Where to throw topwater for kings
Surface lures shine anywhere kingfish are pushing bait up or patrolling structure near the top of the water column. Wash zones around rocky points, reef edges, current lines, bait schools, pinnacles and pressure edges all deserve casts.
Boat positioning matters. You want room to cast beyond the target and work the lure through it naturally. Getting too close can shut fish down, especially in calm water. Land-based anglers should think the same way - cast angles, wash movement and retrieve path matter as much as lure choice.
Early morning and late afternoon are reliable windows, but do not ignore tide movement and bait presence. A bright middle-of-the-day surface bite around active bait can outfish a quiet dawn with no current.
A practical way to build your lure spread
If you are buying from scratch, keep it simple.

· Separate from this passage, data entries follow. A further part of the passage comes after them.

-- ==== Sys2Proof/Machine/Router.lean ====
section
/-! DEFINITION. The channel router (R27, R31, R33, R109), the service channels (R132, R133), and the commands of the queues (R332–R354,
R365, R370, R371). -/

namespace Sys2Proof.Machine

/-! ### Records leave the router (R27, R33, R145, R150) -/

/-- A record with a flag set. -/
def Rec.flag (r : Rec) (b : Nat) : Rec := { r with w0 := setBits r.w0 b 1 1 }

/-- LATE reports (R33): a remote report below H_R when it reaches the router, and a LOSS report whose last lost edge is. -/
def State.lateMark (s : State) (rs : List Rec) : State × List Rec :=
  match rs with
  | [h] =>
    let t := s.fullTime h.stampOf
    if h.type = 0x01 ∧ isRemChan h.chan = true ∧ t < s.hR * 512 then
      ((s.addSat F.GLB_LATE_CNT 1).linkEvt (chanLink h.chan) 6 (chanIdx h.chan) (t % 2 ^ 32) (t / 2 ^ 32), [h.flag 0])
    else (s, rs)
  | [h, e] =>
    let t := s.fullTime e.stampOf
    if h.type = 0x07 ∧ e.w3.toNat % 8 = 4 ∧ t < s.hR * 512 then
      ((s.addSat F.GLB_LATE_CNT 1).linkEvt (chanLink h.chan) 6 (chanIdx h.chan) (t % 2 ^ 32) (t / 2 ^ 32), [h.flag 4, e])
    else (s, rs)
  | _ => (s, rs)

/-- Whether a record is LATE. -/
def recLate (rs : List Rec) : Bool :=
  match rs with
  | [h] => natBit h.flags 0
  | h :: _ => natBit h.flags 4
  | [] => false

/-- Full time of an EDGE record, or of the end of a GAP packet. -/
def State.recEnd (s : State) (rs : List Rec) : Nat :=
  match rs.getLast? with | some r => s.fullTime r.stampOf | none => 0

/-- The subscriptions of a channel take its record, each queue once (R27); a subscription delivers from its point on (R159). -/
def State.toSubs (s : State) (chan : Nat) (rs : List Rec) : State :=
  let t := s.recEnd rs
  let qs := s.placed.flatMap fun k => (k.2.subs.filter fun u => u.chan == chan && (recLate rs || decide (u.since ≤ t))).map fun u => u.queue
  (distinct qs).foldl (fun (st : State) q => (st.pushPkt q prodRouter .rtr rs).1) s

/-- An edge in order of time among the gate-defining edges of a task. -/
def defInsert (e : Nat × Nat) : List (Nat × Nat) → List (Nat × Nat)
  | [] => [e]
  | x :: t => if e.1 < x.1 then e :: x :: t else x :: defInsert e t

/-- Whether a descriptor's gates may be defined by an edge of a channel (R145). -/
def definesGate (d : List Word) (chan : Nat) : Bool :=
  (dGsrc d == 1 && (chan == dStartChan d || (dArmEn d && chan == dArmChan d) || (! dCont d && chan == dStopChan d))) ||
  (dGsrc d == 2 && chan == 0x60)

/-- A timed edge that is not LATE reaches the gates that it may define (R146). -/
def State.toGates (s : State) (chan code : Nat) (t : Nat) : State :=
  s.placed.foldl (fun (st : State) e =>
    if definesGate e.2.desc chan || e.2.pend.any (fun p => ! p.desc.isEmpty && definesGate p.desc chan) then
      st.modTask e.1 fun k => { k with gates := { k.gates with defs := defInsert (t, 8 * chan + code) k.gates.defs } }
    else st) s

/-- A record of a shadowed task's channel is copied (R436). -/
def State.toShadows (s : State) (chan : Nat) (rs : List Rec) : State :=
  let t := s.recEnd rs
  s.placed.foldl (fun (st : State) e => if e.2.subs.any fun u => u.chan == chan then st.shadowCopy e.1 t rs else st) s

/-- A packet of records of one channel passes the router (R27). In HALT the router delivers to nobody (R35). -/
def State.route (s : State) (rs0 : List Rec) : State :=
  let (s0, rs) := s.lateMark rs0
  match rs with
  | [] => s0
  | h :: _ =>
    if s.dev.st = .run ∧ (h.type = 0x01 ∨ h.type = 0x07) then
      let chan := h.chan
      let s1 := s0.toSubs chan rs
      let s2 := if h.type = 0x01 ∧ recLate rs = false then s1.toGates chan h.code (s1.fullTime h.stampOf) else s1
      ((((s2.toShadows chan rs).decTake rs).pipTake rs).acqTake rs)
    else s0

/-- The router pops one record; a packet passes on at its last. Markers of its queues name no channel and go nowhere. -/
def State.routerPop (s : State) (q : Nat) : State :=
  let (s1, p) := s.popOnce q
  if p.valid = false ∨ p.data = false then s1
  else
    let part := Tab.get [] s1.eng.parts q ++ [p.record]
    if p.eop then (s1.setEng fun e => { e with parts := Tab.set [] e.parts q [] }).route part
    else s1.setEng fun e => { e with parts := Tab.set [] e.parts q part }

/-! ### Consumers (R330, R336, R370) -/

/-- The memory ring writer takes a whole packet; while its ring is full it pops nothing (R457). -/
def State.memPop (s : State) (q : Nat) : State :=
  let r := s.fd F.QUE_Q_CFG_cidx q
  if (s.ring r).writer ≠ 256 + q then s
  else
    let (s1, rs) := State.popPacket q 4200 s []
    if rs.isEmpty then s
    else
      let (s2, ok) := s1.ringWrite r rs
      if ok then s2 else (s.closeExtent r).ringFull r

/-- A BAR0 pop: W1 to W3 are latched, and QUE_POP_STS shows the outcome (R370). -/
def State.barPop (s : State) (q : Nat) : State :=
  let (s1, p) := s.popOnce q
  let r := p.record
  ((((s1.setRg .QUE_POP_W r.w0 0).setRg .QUE_POP_W r.w1 1).setRg .QUE_POP_W r.w2 2).setRg .QUE_POP_W r.w3 3).setRg .QUE_POP_STS
    (w32 (b2n (p.valid && p.eop) + 2 * b2n (! p.valid)))
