/-- The completion entries of a group: a FENCE gives none here unless it failed. -/
def State.groupDone (s : State) (all : Bool) : List (CmdEntry × CmdOut) → State
  | [] => s
  | (e, o) :: t =>
    let status := if all || o.status != 0 then o.status else 3
    let s1 := if e.op = 8 ∧ status = 0 then s else s.complete e.tag e.op status (if status = 4 then o.code else 0) (if status = 0 then o.point else 0)
    s1.groupDone all t

/-- A whole group is checked, and takes effect where every entry passes (R495). -/
def State.cmdGroup (s : State) (es : List CmdEntry) : State :=
  match es with
  | [] => s
  | e0 :: _ =>
    if 16 < es.length then es.foldl (fun (t : State) e => t.complete e.tag e.op 1 0 0) s
    else
      let (s1, os) := State.tryGroup e0 es true s
      let all := os.all fun o => o.status == 0
      (if all || es.length == 1 then s1 else { s with freeCtr := s1.freeCtr }).groupDone all (es.zip os)

/-- A command by itself. -/
def State.oneCmd (s : State) (op : Nat) (e : CmdEntry) : State := s.cmdGroup [{ e with op := op, flags := e.flags % 4 + e.flags / 8 * 8 }]

/-! ### The command queue (R483, R490) -/

/-- Whether the device fetches commands now: in RUN and HALT, with both queues in use, none waiting at a FENCE, and room for completions. -/
def State.mayFetch (s : State) : Bool :=
  (s.dev.st == .run || s.dev.st == .halt) && ! s.dev.shed && s.bit F.HST_CQ_CFG_en && s.fd F.HST_CQ_PTR_head != s.fd F.HST_CQ_PTR_tail &&
  ! s.cplFull && s.hst.fences.isEmpty

/-- The read of the entry at the head. -/
def State.fetchReq (s : State) : State := s.emit (.hostRead (s.pair .HST_CQ_BASE_LO .HST_CQ_BASE_HI + 128 * s.fd F.HST_CQ_PTR_head) 128)

/-- COMMAND_FETCH: the entry at the head arrives. An entry with LINK waits for the rest of its group. -/
def commandFetch (e : CmdEntry) (s : State) : State :=
  if s.mayFetch = false then s
  else
    let (s1, ok) := s.mayRequest
    if ok = false then s1
    else
      let s2 := s1.fetchReq.setFd F.HST_CQ_PTR_head ((s1.fd F.HST_CQ_PTR_head + 1) % 2 ^ s1.fd F.HST_CQ_CFG_size)
      let es := s2.hst.group ++ [{ e with flags := e.flags % 4 + e.flags / 8 * 8 }]
      if natBit e.flags 2 then s2.setHst fun h => { h with group := es }
      else (s2.setHst fun h => { h with group := [] }).cmdGroup es

/-- COMPLETION_TIMEOUT: one retry, then the queue is disabled. -/
def completionTimeout (failed : Bool) (s : State) : State :=
  if s.mayFetch = false then s
  else if failed then (s.setFd F.HST_CQ_CFG_en 0).hstSts F.HST_STS_cq_err
  else s.fetchReq

/-- FENCE_COMPLETE: due when every earlier command has taken effect. -/
def fenceComplete (s : State) : State :=
  match s.hst.fences with
  | [] => s
  | e :: rest =>
    if s.hst.live.all (fun c => s.inEffect c) = true ∧ s.cplFull = false then
      let (s1, ok) := s.mayRequest
      if ok then (s1.setHst fun h => { h with fences := rest, live := [] }).complete e.tag 8 0 0 0 else s1
    else s

/-- Whether BAR4 takes a doorbell now (R475, R543). -/
def State.doorOpen (s : State) : Bool := ! s.evt.d3hot && ! s.dev.perstLow && s.dev.st != .boot && s.dev.st != .powerup

/-- HST_CQ_DB (R490, R501). -/
def hstCqDb (v : Nat) (s : State) : State :=
  if s.doorOpen = false then s
  else
    let s1 := s.wakeStart .doorbell
    let n := v % 65536
    if 2 ^ s1.fd F.HST_CQ_CFG_size ≤ n then s1.hstSts F.HST_STS_cq_err else s1.setFd F.HST_CQ_PTR_tail n

/-- A doorbell (R501). -/
def State.doorbell (s : State) (i : Nat) (w : Word) : State :=
  if 10 ≤ i then s else ((s.wakeStart .doorbell).setRg .HST_DB_VAL w i).assertOnce (310 + i)

/-- HST_DB. -/
def hstDb (i : Nat) (w : Word) (s : State) : State := if s.doorOpen then s.doorbell i w else s

def taskStart (e : CmdEntry) (s : State) : State := s.oneCmd 1 e
def taskStop (e : CmdEntry) (s : State) : State := s.oneCmd 2 e
def taskSwitch (e : CmdEntry) (s : State) : State := s.oneCmd 3 e
def gateCmd (e : CmdEntry) (s : State) : State := s.oneCmd 4 e
def decCmd (e : CmdEntry) (s : State) : State := s.oneCmd 5 e
def pipCmd (e : CmdEntry) (s : State) : State := s.oneCmd 6 e
def acqCmd (e : CmdEntry) (s : State) : State := s.oneCmd 7 e
def fenceCmd (e : CmdEntry) (s : State) : State := s.oneCmd 8 e

def execHstCqDb (value : Nat) (s : State) : Host.Outcome State Fault Refusal := .next (hstCqDb value s)
def execHstDb (i : Nat) (value : Word) (s : State) : Host.Outcome State Fault Refusal := .next (hstDb i value s)
def execCommandFetch (entry : CmdEntry) (s : State) : Host.Outcome State Fault Refusal := .next (commandFetch entry s)
def execTaskStart (entry : CmdEntry) (s : State) : Host.Outcome State Fault Refusal := .next (taskStart entry s)
def execTaskStop (entry : CmdEntry) (s : State) : Host.Outcome State Fault Refusal := .next (taskStop entry s)
def execTaskSwitch (entry : CmdEntry) (s : State) : Host.Outcome State Fault Refusal := .next (taskSwitch entry s)
def execGate (entry : CmdEntry) (s : State) : Host.Outcome State Fault Refusal := .next (gateCmd entry s)
def execDec (entry : CmdEntry) (s : State) : Host.Outcome State Fault Refusal := .next (decCmd entry s)
def execPip (entry : CmdEntry) (s : State) : Host.Outcome State Fault Refusal := .next (pipCmd entry s)
def execAcq (entry : CmdEntry) (s : State) : Host.Outcome State Fault Refusal := .next (acqCmd entry s)
def execFence (entry : CmdEntry) (s : State) : Host.Outcome State Fault Refusal := .next (fenceCmd entry s)
def execFenceComplete (s : State) : Host.Outcome State Fault Refusal := .next (fenceComplete s)
def execCompletionTimeout (retryFailed : Bool) (s : State) : Host.Outcome State Fault Refusal := .next (completionTimeout retryFailed s)

end Sys2Proof.Machine
end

Start with one medium popper, one medium floating stickbait and one larger surface lure for rougher conditions or bigger bait. That gives you coverage without filling a tray with overlap.
From there, build around the way you actually fish. If most of your sessions are inshore washes, lean into manageable stickbaits and smaller poppers. If you are regularly working offshore bait schools from the boat, add heavier casting models. A specialist retailer such as Reel 'N' Deal Tackle can help match lure size and hardware to the line class you already run, which saves buying the wrong gear twice.
The best kingfish topwater setup is not the most expensive one on the wall. It is the one that casts cleanly, works the lure properly and gives you enough stopping power when the fish heads for trouble. Get that balance right, keep a popper and a stickbait ready, and when the kings show on top you will be ready to make it count.